Problem: Copy each line below that has "withItems".

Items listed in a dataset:
/-- A lane that no longer holds an item stays exhausted (R189). -/
def Lane.exhausted (t : Lane) : Bool := t.xbound && !t.xitem

/-- The index a lane is dealt next: its own plus W, or the group's cursor. -/
def dealLane (c : Ctx) (s : State) (q : Slice × Nat) (save : Nat) : State :=
  let core := c.g.core
  match expAt s core save with
  | none => s
  | some (_, e) =>
    let t := q.1.lane q.2
    if t.exhausted then s
    else if e.group then
      let s := if e.cursor < e.total then setExp s core save fun e => { e with cursor := e.cursor + 1 } else s
      s.updLane core c.g.slot q.1.pos q.2 (e.deal e.cursor)
    else s.updLane core c.g.slot q.1.pos q.2 (e.deal (t.e3.toNat + e.w))

/-- The predicate of a lane after its deal. -/
def holdsItem (s : State) (g : Gang) (pos l : Nat) : Bool :=
  match s.gang g.core g.slot with
  | some g => match g.slice pos with | some x => (x.lane l).xitem | none => false
  | none => false

/-- Deal to every guard-true lane, `saveOf` giving its expansion, and write the predicates. -/
def dealAll (c : Ctx) (saveOf : Slice → Nat) (s : State) (bad : List Nat) : State :=
  let s := c.lanes.foldl (fun s q => dealLane c s q (saveOf q.1)) s
  putAll s c.g.core c.g.slot ((c.lanes.filter fun q => !bad.contains q.1.pos).map fun q =>
    c.put q.1 q.2 (b2n (holdsItem s c.g q.1.pos q.2)))

/-- A lane of a slice that is not bound. -/
def Ctx.loose (c : Ctx) : List (Slice × Nat × Cause × Nat) :=
  (c.lanes.filter fun e => !(e.1.lane e.2).xbound).map fun e => (e.1, e.2, Cause.resv, 0)

/-- EXPN of group index k: slices of the group bind to it at their first one. DESIGN CHOICE (log entry 129): neither R161 nor
R194 says what an unbound slice does whose expansion's state stands in its save area while no slot of the core is free; it
stalls, its gang resident. -/
def expnGroup (c : Ctx) (k : Nat) : Body :=
  let core := c.g.core
  match (if c.isTask then none else (c.s.core core).gexp.getD k none) with
  | none => trapLanes c.s (c.lanes.map fun e => (e.1, e.2, Cause.resv, 0))
  | some a =>
    let other := c.lanes.filter fun e => match e.1.xsave with | some b => b != a | none => false
    if !other.isEmpty then trapLanes c.s (other.map fun e => (e.1, e.2, Cause.resv, 0))
    else if (expAt c.s core a).isNone && !expSlotFree c.s core then .stall c.s
    else withItems c (passedItems c) fun s bad =>
      let s := if (expAt s core a).isNone then placeExp s core (loadExpansion s (c.g.core / 64) a) else s
      let fresh := c.acting.filter fun e => e.1.xsave.isNone
      let s := setExp s core a fun e => { e with bound := e.bound + fresh.length }
      let s := fresh.foldl (fun s e => s.updSlice core c.g.slot e.1.pos fun x => { x with xsave := some a }) s
      dealAll c (fun _ => a) s bad

def execExpn (f : Fields) (s : State) : Host.Outcome State Fault Refusal :=
  issue (.expn f) s fun c =>
    if c.lanes.isEmpty then .done c.s
    else if c.f.aux.getLsbD 2 then expnGroup c (c.f.aux.toNat % 4)
    else if !c.loose.isEmpty then trapLanes c.s c.loose
    else withItems c (passedItems c) (dealAll c fun x => x.xsave.getD 0)

/-- The guard-true lanes leave their bindings; a slice with no bound lane left releases its own. -/
def unbindAll (c : Ctx) (s : State) : State :=
  c.acting.foldl (fun s e =>
    let y := (lanesOf e.2).foldl (fun y l => y.updLane l Lane.unbind) e.1
    let freed := !(y.lanes.any fun t => t.xbound)
    let s := (lanesOf e.2).foldl (fun s l => s.updLane c.g.core c.g.slot e.1.pos l Lane.unbind) s
    match e.1.xsave with
    | some a =>
      if freed then expUnbind (s.updSlice c.g.core c.g.slot e.1.pos fun x => { x with xsave := none }) c.g.core a else s
    | none => s) s

def execExpe (f : Fields) (s : State) : Host.Outcome State Fault Refusal :=
  issue (.expe f) s fun c =>
    if !c.loose.isEmpty then trapLanes c.s c.loose
    else withItems c (passedItems c) fun s _ => unbindAll c s

/-- Lanes that may not contribute (R242). -/
def segrBad (c : Ctx) : List (Slice × Nat × Cause × Nat) :=
  (c.lanes.filter fun e =>
    let t := e.1.lane e.2
    match boundTo c.s c.g.core e.1 with
    | some x => !t.xbound || x.op == 0 || x.type != c.f.type.toNat || t.xitem && t.xgave
    | none => true).map fun e => (e.1, e.2, Cause.resv, 0)

def execSegr (f : Fields) (s : State) : Host.Outcome State Fault Refusal :=
  issue (.segr f) s fun c =>
    if !(segrBad c).isEmpty then trapLanes c.s (segrBad c)
    else
      let give := c.lanes.filter fun e => (e.1.lane e.2).xitem
      let v := fun (e : Slice × Nat) => c.opnd e.1 e.2 .a % 2 ^ c.w
      withItems c (give.map fun e => itemOf e.1 e.2 (e.1.xsave.getD 0) (v e)) fun s _ =>
        let s := give.foldl (fun s e => s.updLane c.g.core c.g.slot e.1.pos e.2 fun t => { t with xgave := true }) s
        raiseAll s c.g.core c.g.slot (give.map fun e =>
          (e.1.pos, e.2, if c.ty = 10 && (unpackF (fmtOf 10) (v e)).isSig then fNV else 0))

end Sys2Proof.Machine
end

Expected answer:
    else withItems c (passedItems c) fun s bad =>
    else withItems c (passedItems c) (dealAll c fun x => x.xsave.getD 0)
    else withItems c (passedItems c) fun s _ => unbindAll c s
      withItems c (give.map fun e => itemOf e.1 e.2 (e.1.xsave.getD 0) (v e)) fun s _ =>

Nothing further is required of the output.